● What is needed: Give back, word for word, the line that contains "VF (flag p.hit))" and every line that follows it in the data below.

● Material for the task:
-- ==== Sys2Proof/WellFormed.lean ====
section
/-! DEFINITION. Which operand numbers an instruction may carry (`spec/30_encoding.md` R97, `spec/00_scope.md` R13). The field
types of `Instr` already hold exactly these ranges, so every term of `Instr` passes; the checks refuse a number that a written
program gives for an operand BEFORE it becomes a term (`regOf?` and its like). -/

namespace Sys2Proof

/-- The four kinds of operand (R97). -/
inductive OperandKind where
  | reg | addr | imm | height
  deriving DecidableEq, Repr

/-- The range of each kind: indices and counts 0 to 15, addresses 0 to 4095, immediates 0 to 255 (R97). -/
def OperandKind.admits : OperandKind → Nat → Bool
  | .reg, n => n < 16
  | .addr, n => n < 4096
  | .imm, n => n < 256
  | .height, n => n < 16

/-- A number as a register index, if it is one. -/
def regOf? (n : Nat) : Option Reg := if h : n < 16 then some ⟨n, h⟩ else none

/-- A number as an address field, if it fits. -/
def addrOf? (n : Nat) : Option Addr := if h : n < 4096 then some (BitVec.ofFin ⟨n, h⟩) else none

/-- A number as an immediate, if it fits. -/
def immOf? (n : Nat) : Option Byte := if h : n < 256 then some (BitVec.ofFin ⟨n, h⟩) else none

/-- A number as a sprite height, if it fits. -/
def heightOf? (n : Nat) : Option Height := if h : n < 16 then some ⟨n, h⟩ else none

/-- An instruction's operands as numbers, in the order R106 writes them. -/
def Instr.operands : Instr → List (OperandKind × Nat)
  | .clearScreen | .ret => []
  | .jump a | .call a | .setIndex a | .jumpOffset a => [(.addr, a.toNat)]
  | .skipEqImm x k | .skipNeqImm x k | .setImm x k | .addImm x k | .randomMasked x k => [(.reg, x.val), (.imm, k.toNat)]
  | .skipEqReg x y | .skipNeqReg x y | .move x y | .orRegs x y | .andRegs x y | .xorRegs x y | .addRegs x y | .subRegs x y
  | .shiftRight x y | .subRegsReverse x y | .shiftLeft x y => [(.reg, x.val), (.reg, y.val)]
  | .drawSprite x y n => [(.reg, x.val), (.reg, y.val), (.height, n.val)]
  | .skipKeyDown x | .skipKeyUp x | .getDelay x | .waitKey x | .setDelay x | .setSound x | .addIndex x | .spriteAddress x
  | .storeBcd x | .storeRegs x | .loadRegs x => [(.reg, x.val)]

/-- Every operand is in the range of its kind. -/
def operandsAdmitted (ops : List (OperandKind × Nat)) : Bool := ops.all fun p => p.1.admits p.2

/-- An instruction is well-formed when its operands are in range (R97). -/
def Instr.wellFormed (i : Instr) : Bool := operandsAdmitted i.operands

end Sys2Proof
end

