-- ==== Sys2Proof/Machine/State.lean ====
section
/-! DEFINITION. The machine's state as plain data, and the state after RESET (`spec/10_state.md`). -/

namespace Sys2Proof.Machine

/-- The seven hard failures (`spec/60_exceptions.md` R241). -/
inductive Cause where
  /-- STEP's fetch: `pc` above 4094 (R242). -/
  | fetchOutOfBounds
  /-- `call` with `sp = 16` (R243). -/
  | stackOverflow
  /-- `return` with `sp = 0` (R243). -/
  | stackUnderflow
  /-- A key skip with VX above 15 (R244). -/
  | keyIndexOutOfRange
  /-- SETKEY with an index above 15 (R244). -/
  | invalidKeyIndex
  /-- LOAD of more than 3584 bytes (R245). -/
  | outOfMemory
  /-- A data access that runs past address 4095 (R245). -/
  | memoryOutOfBounds
  deriving DecidableEq, Repr

/-- What the fault latch records (`spec/10_state.md` R34). -/
structure FaultRecord where
  cause : Cause
  iaddr : Word
  word : Word
  deriving DecidableEq, Repr

/-- The 4096 bytes of memory as (address, byte) pairs: addresses strictly rising, no byte 0 listed. An address not listed
reads 0, the spec's own content after RESET (R33, R36). -/
abbrev Memory := List Host.Cell

/-- The 64 by 32 pixels, row by row: `fb[y][x]` (R31). -/
abbrev Screen := Vector (Vector Bool 64) 32

/-- Everything the spec gives the machine (R36), and two fields of the model's own at the end. -/
structure State where
  /-- V0 to VF (R20); VF is also the flag (R21) -/
  v : Vector Byte 16
  /-- the index register `I` (R24) -/
  index : Word
  /-- the program counter (R25) -/
  pc : Word
  /-- the number of live stack entries, 0 to 16 (R29) -/
  sp : Fin 17
  /-- the 16 return addresses (R28) -/
  stack : Vector Word 16
  /-- the delay timer (R30) -/
  dt : Byte
  /-- the sound timer (R30) -/
  st : Byte
  /-- memory (R33) -/
  mem : Memory
  /-- the framebuffer (R31) -/
  fb : Screen
  /-- the key flags (R32) -/
  key : Vector Bool 16
  /-- the fault latch (R34) -/
  fault : Option FaultRecord
  /-- MODEL'S OWN (log entry 2): the argument of the STEP in progress where the command names it, none where it is free -/
  rndIn : Option Byte
  /-- MODEL'S OWN (log entry 3): how many free values have been drawn -/
  draws : Nat
  deriving DecidableEq, Repr

/-- The state after RESET (`spec/10_state.md` R36, `spec/70_reset_and_hazards.md` R290). -/
def State.reset : State where
  v := Vector.replicate 16 0
  index := 0
  pc := Config.entry
  sp := 0
  stack := Vector.replicate 16 0
  dt := 0
  st := 0
  mem := []
  fb := Vector.replicate 32 (Vector.replicate 64 false)
  key := Vector.replicate 16 false
  fault := none
  rndIn := none
  draws := 0

/-- Why a step stops. -/
inductive Fault where
  /-- Raised by `step` when the fault latch is already set: the block is stopped, STEP changes nothing and returns the latched
  cause (`spec/30_encoding.md` R91, `spec/60_exceptions.md` R247). The failing command itself is a next state with the latch
  set, never this. Safe: the machine stops where the hardware is stopped. -/
  | latched (cause : Cause)
  deriving DecidableEq, Repr

/-- Why a command or an instruction has no meaning. -/
inductive Refusal where
  /-- Raised by an arm of `exec` whose instruction has no meaning yet; no arm is left. Safe. -/
  | notModelled (mnemonic : String)
  /-- Raised by `command` for every command but RESET before the first RESET (`spec/70_reset_and_hazards.md` R291). Safe. -/
  | beforeReset
  /-- Raised by `command` for a LOAD that is not the first command after RESET (`spec/70_reset_and_hazards.md` R295). Safe. -/
  | loadOutsideLifecycle
  deriving DecidableEq, Repr

end Sys2Proof.Machine
end

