-- ==== Sys2Proof/Machine/Display.lean ====
section
/-! DEFINITION. Display instructions (`spec/43_display.md`). -/

namespace Sys2Proof.Machine

/-- `clear-screen` (R200). -/
def execClearScreen (s : State) : Host.Outcome State Fault Refusal := .next (s.setFb blankScreen)

/-- `draw-sprite(X, Y, height)` (R201): the coordinates are read before VF is written; all `n` bytes are checked before
anything changes. -/
def execDrawSprite (x y : Reg) (n : Height) (s : State) : Host.Outcome State Fault Refusal :=
  match loadAtIndex n.val s with
  | some rows =>
    let p := drawRows ((s.readV x).toNat % 64) ((s.readV y).toNat % 32) rows ⟨s.fb, false⟩
    .next ((s.setFb p.fb).setV VF (flag p.hit))
  | none => raise .memoryOutOfBounds (.drawSprite x y n) s

end Sys2Proof.Machine
end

● The completed task:
    .next ((s.setFb p.fb).setV VF (flag p.hit))
  | none => raise .memoryOutOfBounds (.drawSprite x y n) s

end Sys2Proof.Machine
end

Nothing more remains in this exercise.